(Work required)
Output each line of the data word for word, from the first through the line that holds "(x : Reg) (nnn", and leave off whatever follows.

(Source records)
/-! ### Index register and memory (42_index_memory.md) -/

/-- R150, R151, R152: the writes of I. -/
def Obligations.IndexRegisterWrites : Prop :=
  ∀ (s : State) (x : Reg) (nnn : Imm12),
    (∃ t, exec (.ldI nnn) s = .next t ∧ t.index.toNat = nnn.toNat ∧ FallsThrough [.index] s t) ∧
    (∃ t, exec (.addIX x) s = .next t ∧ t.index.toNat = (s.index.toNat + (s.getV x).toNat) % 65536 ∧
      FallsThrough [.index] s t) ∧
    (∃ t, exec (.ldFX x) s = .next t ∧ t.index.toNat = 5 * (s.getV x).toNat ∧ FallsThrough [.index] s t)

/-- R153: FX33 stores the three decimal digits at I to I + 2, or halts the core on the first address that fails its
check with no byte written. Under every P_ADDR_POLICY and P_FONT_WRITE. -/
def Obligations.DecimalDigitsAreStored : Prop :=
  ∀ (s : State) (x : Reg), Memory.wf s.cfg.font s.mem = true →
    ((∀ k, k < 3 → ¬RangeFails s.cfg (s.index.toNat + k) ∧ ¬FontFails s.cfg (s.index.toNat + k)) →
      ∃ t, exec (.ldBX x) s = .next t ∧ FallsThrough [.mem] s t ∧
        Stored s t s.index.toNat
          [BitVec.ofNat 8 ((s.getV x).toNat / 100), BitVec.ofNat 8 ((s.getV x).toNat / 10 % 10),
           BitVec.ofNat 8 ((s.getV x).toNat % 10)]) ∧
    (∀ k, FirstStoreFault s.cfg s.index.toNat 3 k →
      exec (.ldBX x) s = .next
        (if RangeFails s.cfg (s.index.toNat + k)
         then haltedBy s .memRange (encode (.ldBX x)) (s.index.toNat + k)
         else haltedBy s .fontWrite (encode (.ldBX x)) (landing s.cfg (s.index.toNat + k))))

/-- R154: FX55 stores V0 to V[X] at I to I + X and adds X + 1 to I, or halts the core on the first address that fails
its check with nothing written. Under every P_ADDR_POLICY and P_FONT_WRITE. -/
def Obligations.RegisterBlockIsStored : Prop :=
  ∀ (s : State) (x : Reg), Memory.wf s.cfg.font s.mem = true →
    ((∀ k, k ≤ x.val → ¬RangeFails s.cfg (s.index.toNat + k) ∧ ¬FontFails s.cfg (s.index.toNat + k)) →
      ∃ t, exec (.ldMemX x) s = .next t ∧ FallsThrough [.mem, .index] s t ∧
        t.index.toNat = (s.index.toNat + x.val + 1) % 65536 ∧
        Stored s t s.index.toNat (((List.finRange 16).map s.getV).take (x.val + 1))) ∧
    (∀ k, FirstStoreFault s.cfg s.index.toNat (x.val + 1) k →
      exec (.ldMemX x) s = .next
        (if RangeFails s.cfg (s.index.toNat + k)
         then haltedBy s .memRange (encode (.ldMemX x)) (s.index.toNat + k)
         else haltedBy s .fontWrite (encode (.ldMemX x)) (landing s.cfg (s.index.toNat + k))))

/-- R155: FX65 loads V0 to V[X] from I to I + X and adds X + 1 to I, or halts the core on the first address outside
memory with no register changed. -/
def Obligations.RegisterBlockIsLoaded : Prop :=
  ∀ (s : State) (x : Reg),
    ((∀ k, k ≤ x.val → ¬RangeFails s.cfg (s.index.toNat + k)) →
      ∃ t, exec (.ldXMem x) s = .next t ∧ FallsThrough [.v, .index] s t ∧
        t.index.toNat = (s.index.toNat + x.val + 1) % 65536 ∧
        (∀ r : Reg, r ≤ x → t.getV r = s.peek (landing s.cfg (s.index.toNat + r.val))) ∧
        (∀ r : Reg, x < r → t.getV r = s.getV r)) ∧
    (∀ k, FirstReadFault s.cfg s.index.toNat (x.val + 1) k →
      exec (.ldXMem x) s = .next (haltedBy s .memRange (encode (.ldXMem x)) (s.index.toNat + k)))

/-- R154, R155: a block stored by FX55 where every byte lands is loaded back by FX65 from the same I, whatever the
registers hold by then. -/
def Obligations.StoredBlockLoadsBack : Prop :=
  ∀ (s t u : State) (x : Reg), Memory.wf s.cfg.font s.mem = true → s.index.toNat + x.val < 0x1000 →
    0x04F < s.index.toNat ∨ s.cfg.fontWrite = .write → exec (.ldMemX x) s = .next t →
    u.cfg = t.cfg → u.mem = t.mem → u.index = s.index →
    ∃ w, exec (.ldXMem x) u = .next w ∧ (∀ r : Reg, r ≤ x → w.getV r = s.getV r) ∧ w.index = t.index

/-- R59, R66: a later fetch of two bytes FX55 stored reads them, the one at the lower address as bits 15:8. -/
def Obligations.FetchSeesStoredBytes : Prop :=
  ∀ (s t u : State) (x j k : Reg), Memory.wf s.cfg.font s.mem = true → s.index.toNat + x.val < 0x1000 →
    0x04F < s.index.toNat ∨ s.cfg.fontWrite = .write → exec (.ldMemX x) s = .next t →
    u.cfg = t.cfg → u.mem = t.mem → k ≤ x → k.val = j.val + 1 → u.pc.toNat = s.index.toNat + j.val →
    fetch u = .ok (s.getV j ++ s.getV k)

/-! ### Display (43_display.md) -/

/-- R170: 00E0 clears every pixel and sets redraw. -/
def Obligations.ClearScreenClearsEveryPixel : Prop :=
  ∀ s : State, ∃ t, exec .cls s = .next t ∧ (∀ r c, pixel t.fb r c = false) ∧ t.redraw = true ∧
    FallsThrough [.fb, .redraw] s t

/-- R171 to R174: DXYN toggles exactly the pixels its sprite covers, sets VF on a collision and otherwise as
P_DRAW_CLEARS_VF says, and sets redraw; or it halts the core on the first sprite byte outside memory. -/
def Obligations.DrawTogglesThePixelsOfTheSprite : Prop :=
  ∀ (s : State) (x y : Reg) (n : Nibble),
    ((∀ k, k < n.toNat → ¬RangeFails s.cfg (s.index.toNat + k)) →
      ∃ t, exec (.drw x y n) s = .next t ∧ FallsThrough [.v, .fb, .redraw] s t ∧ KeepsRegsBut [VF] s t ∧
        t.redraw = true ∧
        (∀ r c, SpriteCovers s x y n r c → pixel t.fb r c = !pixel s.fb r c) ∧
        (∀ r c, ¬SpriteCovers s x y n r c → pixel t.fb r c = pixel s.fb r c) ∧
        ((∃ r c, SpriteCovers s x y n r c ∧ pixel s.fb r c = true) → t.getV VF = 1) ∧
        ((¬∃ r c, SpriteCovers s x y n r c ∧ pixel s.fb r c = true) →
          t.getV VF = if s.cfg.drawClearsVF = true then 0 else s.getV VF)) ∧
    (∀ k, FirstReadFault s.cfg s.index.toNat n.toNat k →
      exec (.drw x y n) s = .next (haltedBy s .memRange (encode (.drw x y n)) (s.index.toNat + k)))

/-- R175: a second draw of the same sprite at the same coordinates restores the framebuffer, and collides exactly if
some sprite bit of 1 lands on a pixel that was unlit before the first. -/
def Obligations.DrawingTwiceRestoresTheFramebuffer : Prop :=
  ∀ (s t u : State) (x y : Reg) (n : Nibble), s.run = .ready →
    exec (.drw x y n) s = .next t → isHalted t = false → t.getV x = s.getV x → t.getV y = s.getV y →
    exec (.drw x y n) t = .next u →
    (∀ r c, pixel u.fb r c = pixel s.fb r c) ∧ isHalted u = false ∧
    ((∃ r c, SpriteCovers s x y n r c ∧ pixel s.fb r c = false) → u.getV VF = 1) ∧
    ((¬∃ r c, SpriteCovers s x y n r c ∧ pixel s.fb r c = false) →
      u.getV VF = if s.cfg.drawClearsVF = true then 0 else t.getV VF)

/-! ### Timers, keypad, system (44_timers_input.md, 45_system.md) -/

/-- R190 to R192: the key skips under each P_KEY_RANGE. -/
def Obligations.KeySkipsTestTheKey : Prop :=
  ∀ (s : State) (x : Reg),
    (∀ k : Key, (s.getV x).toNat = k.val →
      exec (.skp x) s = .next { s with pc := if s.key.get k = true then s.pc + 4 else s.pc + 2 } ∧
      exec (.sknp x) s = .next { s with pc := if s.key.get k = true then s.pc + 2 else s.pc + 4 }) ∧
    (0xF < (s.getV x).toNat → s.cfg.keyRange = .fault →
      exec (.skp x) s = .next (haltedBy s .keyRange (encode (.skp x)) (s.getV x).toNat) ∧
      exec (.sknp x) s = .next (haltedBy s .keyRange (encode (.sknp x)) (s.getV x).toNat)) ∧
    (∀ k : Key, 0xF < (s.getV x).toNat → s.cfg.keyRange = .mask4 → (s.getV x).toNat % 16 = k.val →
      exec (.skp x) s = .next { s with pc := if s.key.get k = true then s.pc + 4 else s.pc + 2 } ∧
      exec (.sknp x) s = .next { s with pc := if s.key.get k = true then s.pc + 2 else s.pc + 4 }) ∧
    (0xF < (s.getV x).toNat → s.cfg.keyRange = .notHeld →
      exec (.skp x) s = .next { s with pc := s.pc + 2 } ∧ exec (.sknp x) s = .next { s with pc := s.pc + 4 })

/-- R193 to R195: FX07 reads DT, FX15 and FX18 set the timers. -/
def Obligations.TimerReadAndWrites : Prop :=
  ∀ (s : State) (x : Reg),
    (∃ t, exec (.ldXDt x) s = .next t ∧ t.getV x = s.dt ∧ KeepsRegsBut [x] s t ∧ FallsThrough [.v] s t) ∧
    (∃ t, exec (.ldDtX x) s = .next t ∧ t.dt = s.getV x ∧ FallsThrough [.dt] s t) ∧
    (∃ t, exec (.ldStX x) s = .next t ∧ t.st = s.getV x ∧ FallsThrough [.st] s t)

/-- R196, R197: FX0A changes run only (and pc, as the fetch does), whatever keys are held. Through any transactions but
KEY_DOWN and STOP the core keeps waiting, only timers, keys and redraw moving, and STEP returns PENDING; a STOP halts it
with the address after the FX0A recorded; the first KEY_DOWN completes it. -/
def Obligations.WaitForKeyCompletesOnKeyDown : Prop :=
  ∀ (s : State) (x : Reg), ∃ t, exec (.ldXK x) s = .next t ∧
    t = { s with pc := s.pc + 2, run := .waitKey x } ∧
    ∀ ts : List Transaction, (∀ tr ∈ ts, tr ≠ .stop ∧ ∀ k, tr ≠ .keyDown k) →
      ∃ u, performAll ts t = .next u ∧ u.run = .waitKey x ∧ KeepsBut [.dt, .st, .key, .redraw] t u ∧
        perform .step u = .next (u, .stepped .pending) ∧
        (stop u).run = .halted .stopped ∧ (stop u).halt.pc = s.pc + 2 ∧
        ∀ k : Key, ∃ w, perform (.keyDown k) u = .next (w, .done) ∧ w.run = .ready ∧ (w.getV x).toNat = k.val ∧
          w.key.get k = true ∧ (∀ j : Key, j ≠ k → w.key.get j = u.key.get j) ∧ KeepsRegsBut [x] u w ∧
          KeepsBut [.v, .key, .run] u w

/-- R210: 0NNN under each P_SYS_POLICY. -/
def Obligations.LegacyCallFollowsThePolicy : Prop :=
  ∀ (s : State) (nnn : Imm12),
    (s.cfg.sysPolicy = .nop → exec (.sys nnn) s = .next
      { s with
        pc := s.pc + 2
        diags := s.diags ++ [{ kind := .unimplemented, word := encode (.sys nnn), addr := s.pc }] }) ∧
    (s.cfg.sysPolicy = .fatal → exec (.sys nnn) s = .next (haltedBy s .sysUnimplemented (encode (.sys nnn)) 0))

(Written response)
/-! ### Index register and memory (42_index_memory.md) -/

/-- R150, R151, R152: the writes of I. -/
def Obligations.IndexRegisterWrites : Prop :=
  ∀ (s : State) (x : Reg) (nnn : Imm12),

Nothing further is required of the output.